Yes, that is wrong. The decision states that the state laws no longer apply to the pre-1972 work, and that the original rights-holder has no claim to the remastered version.
From: Association for Recorded Sound Discussion List [mailto:[log in to unmask]] On Behalf Of Loftus Becker
Sent: Tuesday, April 25, 2017 12:41 PM
To: [log in to unmask]
Subject: Re: [ARSCLIST] Copyright ownership
I don’t see what’s so bizarre about that. It means that when, for instance, Ward Marston spends many skilled hours restoring old 78s and issues a CD of the product, you and I can’t just make copies and sell them for less money.

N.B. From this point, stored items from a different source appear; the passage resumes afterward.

/-- The frames of the management SPI (R84 to R87, R435). That a frame not of a command's OP changes nothing is log entry 3's; that a word's access completes before
its first poll byte, so that one poll byte stands before each word, is log entry 72's. -/
def Obligations.MgmtFrames : Prop :=
  ∀ (s : State) (cmd : Byte) (addr : Word), s.m.mgmt.serving = true →
    let words := cmd.toNat % 16 + 1
    let prot : Byte := 0x90
    -- a frame that addresses the core begins a wake from NAP and SLEEP
    let wakes := 3 ≤ s.m.get F.SYS_PWR_STATE_PSTATE ∧ s.m.pwr.waking = none ∧ ∃ i < words, addressesCore (frameAddr cmd addr i) = true
    let w := if wakes then { s.m with pwr := { s.m.pwr with waking := some s.m.now } } else s.m
    (opOf cmd = 0 → protError cmd addr = true → Completes (.mgmtRead cmd addr) s fun m =>
      m = { s.m with mgmt := { s.m.mgmt with result := prot, sdo := [prot] } }) ∧
    (opOf cmd = 3 → Completes (.mgmtRead cmd addr) s fun m => m = { s.m with mgmt := { s.m.mgmt with sdo := [prot] } }) ∧
    (opOf cmd = 0 → protError cmd addr = false →
      (words = 1 → Completes (.mgmtRead cmd addr) s fun m =>
        let b := w.busRead ⟨1, true, bitOf cmd.toNat 5, 0⟩ addr.toNat
        m = { b with mgmt := { b.mgmt with
          result := resultByte b.bus.err false false,
          sdo := resultByte b.bus.err false false :: beBytes 4 b.bus.data.toNat ++ (if w.on F.SYS_MGMT_CTRL_CRC_EN then [BitVec.ofNat 8 (crc8 (beBytes 4 b.bus.data.toNat))] else []) } }) ∧
      (Completes (.mgmtRead cmd addr) s fun m =>
        m.mgmt.sdo.length = 5 * words + bit (s.m.on F.SYS_MGMT_CTRL_CRC_EN) ∧
        (∀ i < words, ∃ e : Bool, m.mgmt.sdo[5 * i]? = some (resultByte e false false)) ∧ ∃ e : Bool, m.mgmt.result = resultByte e false false) ∧
      ∀ cut : FrameCut, Completes (.mgmtFrameCut cmd addr cut) s fun m =>
        m.mgmt.sdo.length = min cut.bytes (5 * min cut.accessed words) ∧ m.mgmt.result = s.m.mgmt.result ∧
        (cut.accessed = 0 → m = { w with mgmt := m.mgmt })) ∧
    (∀ cut : FrameCut, 0 < cut.bytes → opOf cmd < 2 → protError cmd addr = true → Completes (.mgmtFrameCut cmd addr cut) s fun m =>
      m = { s.m with mgmt := { s.m.mgmt with result := prot, sdo := List.replicate cut.bytes prot } }) ∧
    (∀ cut : FrameCut, opOf cmd = 1 → cut.bytes = 0 ∨ protError cmd addr = false → Completes (.mgmtFrameCut cmd addr cut) s fun m =>
      m = { s.m with mgmt := { s.m.mgmt with sdo := [] } }) ∧
    (cmd = 0x80 → Completes (.mgmtStatus cmd) s fun m =>
      let status : List Byte := resultByte false false false :: beBytes 4 (s.m.mgmt.result.toNat + (if s.m.irq = true then 256 else 0))
      m = { s.m with mgmt := { s.m.mgmt with sdo := status } }) ∧
    (∀ (data : List Word) (crc : Option Byte), opOf cmd = 1 →
      (protError cmd addr = true → Completes (.mgmtWrite cmd addr data crc) s fun m =>
        m = { s.m with mgmt := { s.m.mgmt with result := prot, sdo := [prot] } }) ∧
      (protError cmd addr = false →
        (data.length < words ∨ (s.m.on F.SYS_MGMT_CTRL_CRC_EN = true ∧ crc = none) → Completes (.mgmtWrite cmd addr data crc) s fun m =>
          m = { s.m with mgmt := { s.m.mgmt with sdo := [] } }) ∧
        (∀ c, crc = some c → words ≤ data.length → s.m.on F.SYS_MGMT_CTRL_CRC_EN = true →
          c ≠ BitVec.ofNat 8 (crc8 (cmd :: beBytes 4 addr.toNat ++ (data.take words).flatMap fun w => beBytes 4 w.toNat)) →
          Completes (.mgmtWrite cmd addr data crc) s fun m =>
            m = { s.m with mgmt := { s.m.mgmt with result := 0xA0, sdo := [0xA0] } }) ∧
        (∀ d, data = [d] → words = 1 → s.m.on F.SYS_MGMT_CTRL_CRC_EN = false → CompletesNv (.mgmtWrite cmd addr data crc) s fun nv m =>
          let b := w.busWrite ⟨1, true, false, 0⟩ addr.toNat d.toNat
          nv = { s.nv with boot0 := nv.boot0, boot1 := nv.boot1 } ∧
          m = { b with mgmt := { b.mgmt with result := resultByte b.bus.err false false, sdo := [resultByte b.bus.err false false] } })))

/-- REGISTER_WRITE, BIT_ALIAS_ACCESS, LOG_POP and EVT_OUT_PULSE_END (R4, R77, R78, R81, R82, R95). -/
def Obligations.RegisterWrites : Prop :=
  ∀ (s : State) (who : Master),
    (∀ addr w, CompletesNv (.registerWrite who addr w) s fun nv _ => nv = { s.nv with boot0 := nv.boot0, boot1 := nv.boot1 }) ∧
    (∀ (a : Nat) (r : RegRow) (w : Word), MayAccess s.m who a → targetOf a = .reg a → unifyMc a = a → findRow a = some r → (∀ f ∈ r.fields, f.acc = .rws) →
      (Completes (.registerWrite who a w) s fun m =>
        m = { s.m.done with regs := { s.m.regs with shd := m.regs.shd } } ∧
        (∀ f ∈ r.fields, m.shadow (fieldAt a f) = bitsOf w.toNat f.msb f.lsb) ∧
        ∀ k, k ∉ r.fields.map (fun f => (fieldAt a f).key) → mapGet 0 m.regs.shd k = mapGet 0 s.m.regs.shd k) ∧
      (a < 0x40000 → ∀ n < 32, ∀ f ∈ r.fields, f.lsb ≤ n → n ≤ f.msb → Completes (.bitAliasAccess who (0x1000000 + 32 * a + 4 * n) false (some w)) s fun m =>
        m = { s.m.done with regs := { s.m.regs with shd := m.regs.shd } } ∧
        m.shadow (fieldAt a f) = setBit (s.m.shadow (fieldAt a f) % 2 ^ (f.msb - f.lsb + 1)) (n - f.lsb) (bitOf w.toNat 0) ∧
        ∀ k, k ≠ (fieldAt a f).key → mapGet 0 m.regs.shd k = mapGet 0 s.m.regs.shd k)) ∧
    (∀ (a : Nat) (w : Word), s.m.fabricUp = true → s.m.pwr.supply = true → (∀ e, who ≠ .jewel e) → a % 4 = 0 → isTable a = true → tableWritable a = true →
      ((s.m.accessOf who false).secure = true ∨ a < 0x0E00000 ∨ 0x0E40000 ≤ a) → Completes (.registerWrite who a w) s fun m =>
        bankWord m.regs.shd a = w.toNat ∧ m = { s.m.done with regs := { s.m.regs with shd := m.regs.shd } } ∧
        ∀ k, k ≠ 32 * a → mapGet 0 m.regs.shd k = mapGet 0 s.m.regs.shd k) ∧
    (∀ w : Word, MayAccess s.m who F.EVT_PEND.addr → s.m.get F.EVT_PEND < 2 ^ 32 → Completes (.registerWrite who F.EVT_PEND.addr w) s fun m =>
        (∀ n < 32, bitOf (m.get F.EVT_PEND) n = (bitOf (s.m.get F.EVT_PEND) n && !bitOf w.toNat n)) ∧
        m = { s.m.done with regs := { s.m.regs with act := m.regs.act }, evt := { s.m.evt with out := m.evt.out } } ∧ Keeps [F.EVT_PEND] s.m m) ∧
    (∀ w : Word, MayAccess s.m who F.EVT_LOG_POP_POP.addr → bitOf w.toNat 0 = true → Completes (.logPop who w) s fun m =>
        m = { s.m.done with evt := { s.m.evt with log := s.m.evt.log.drop 1 } }) ∧
    (∀ k < 4, s.m.pwr.supply = true → bitOf s.m.evt.pulsing k = true → Completes (.evtOutPulseEnd k) s fun m =>
        bitOf m.evt.pulsing k = false ∧ (∀ j, j ≠ k → bitOf m.evt.pulsing j = bitOf s.m.evt.pulsing j) ∧
        (bitOf (s.m.get F.EVT_OUT_CTRL_LEVEL) k = false → bitOf m.evt.out k = false) ∧
        m = { s.m with regs := { s.m.regs with act := m.regs.act }, clk := m.clk, free := m.free,
                       evt := { s.m.evt with pulsing := m.evt.pulsing, out := m.evt.out } } ∧
        Keeps [F.TIS_STATUS_OVF] s.m m ∧
        m.clk.coarse = (s.m.clk.coarse + s.m.cyclesUntil (mapGet 0 s.m.evt.pulseAt k + s.m.get F.EVT_OUT_CTRL_PULSE_US * 1000)) % 2 ^ 48)

/-- RC_READ, LATCHING_READ and reads through BIT_ALIAS_ACCESS (R77, R78, R81, R82, R91, R92). Which registers answer while the core is in reset, NAP or SLEEP is log
entry 72's. -/
def Obligations.RegisterReads : Prop :=
  ∀ (s : State) (who : Master),
    (∀ (a : Nat) (r : RegRow), MayAccess s.m who a → targetOf a = .reg a → unifyMc a = a → findRow a = some r → s.m.latched a = none →
      Completes (.rcRead who a) s fun m =>
        m.bus = ⟨BitVec.ofNat 32 (s.m.regWord (s.m.accessOf who false) r a &&& (2 ^ 32 - 1)), false⟩ ∧
        (∀ f ∈ r.fields, f.acc = .rc → m.get (fieldAt a f) = 0) ∧
        m = { s.m with regs := { s.m.regs with act := m.regs.act }, bus := m.bus } ∧
        Keeps ((r.fields.filter fun f => f.acc == .rc).map (fieldAt a)) s.m m) ∧
    (∀ low high : Fld, ∀ v : Nat,
      ((low = F.SYS_DEVTIME_LO_DEVTIME ∧ high = F.SYS_DEVTIME_HI_DEVTIME ∧ v = s.m.now) ∨
       (low = F.TIS_COARSE_LO_COARSE ∧ high = F.TIS_COARSE_HI_COARSE ∧ v = s.m.clk.coarse ∧ v < 2 ^ 48)) →
      MayAccess s.m who low.addr →
      (Completes (.latchingRead who low.addr) s fun m =>
        m.bus = ⟨BitVec.ofNat 32 v, false⟩ ∧ m.latchOf (s.m.accessOf who false) low.addr = v / 2 ^ 32 ∧
        m = { s.m with latch := m.latch, bus := m.bus }) ∧
      (s.m.latchOf (s.m.accessOf who false) low.addr < 2 ^ high.width → Completes (.latchingRead who high.addr) s fun m =>
        m.bus.err = false ∧ m.bus.data.toNat = s.m.latchOf (s.m.accessOf who false) low.addr ∧ m = { s.m with bus := m.bus })) ∧
    (∀ (a n : Nat) (r : RegRow) (f : FieldSpec) (view : Bool), MayAccess s.m who a → targetOf a = .reg a → unifyMc a = a → findRow a = some r →
      (∀ f ∈ r.fields, f.acc = .rws) → (∀ f ∈ r.fields, s.m.get (fieldAt a f) < 2 ^ (f.msb - f.lsb + 1) ∧ s.m.shadow (fieldAt a f) < 2 ^ (f.msb - f.lsb + 1)) →
      a < 0x40000 → n < 32 → f ∈ r.fields → f.lsb ≤ n → n ≤ f.msb → Completes (.bitAliasAccess who (0x1000000 + 32 * a + 4 * n) view none) s fun m =>
        m = { s.m with bus := ⟨BitVec.ofNat 32 (bit (bitOf (if view then s.m.get (fieldAt a f) else s.m.shadow (fieldAt a f)) (n - f.lsb))), false⟩ })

He doesn’t get copyright in the original music or recording. We can still process our own copies of the 78s, or perform the music. We just can’t copy his restoration.
Is that wrong?
Professor of Law
University of Connecticut School of Law
> On Apr 25, 2017, at 12:31 PM, Wolf, James L <[log in to unmask]> wrote:
> Your client is probably referring to the bizarre decision last year from a US District Court in California. A judge decided that remastering a pre-1972 recording essentially created a new work, copyrightable by the remastering engineer. This article provides an analysis and contains a link to the decision itself: https://www.techdirt.com/articles/20160602/07371934600/this-is-bad-court-says-remastered-old-songs-get-brand-new-copyright.shtml
> As far as I know, this decision hasn't been tested by an appeals court yet, but I can't imagine that it will stand for very long. Still, I can't blame your client for being worried.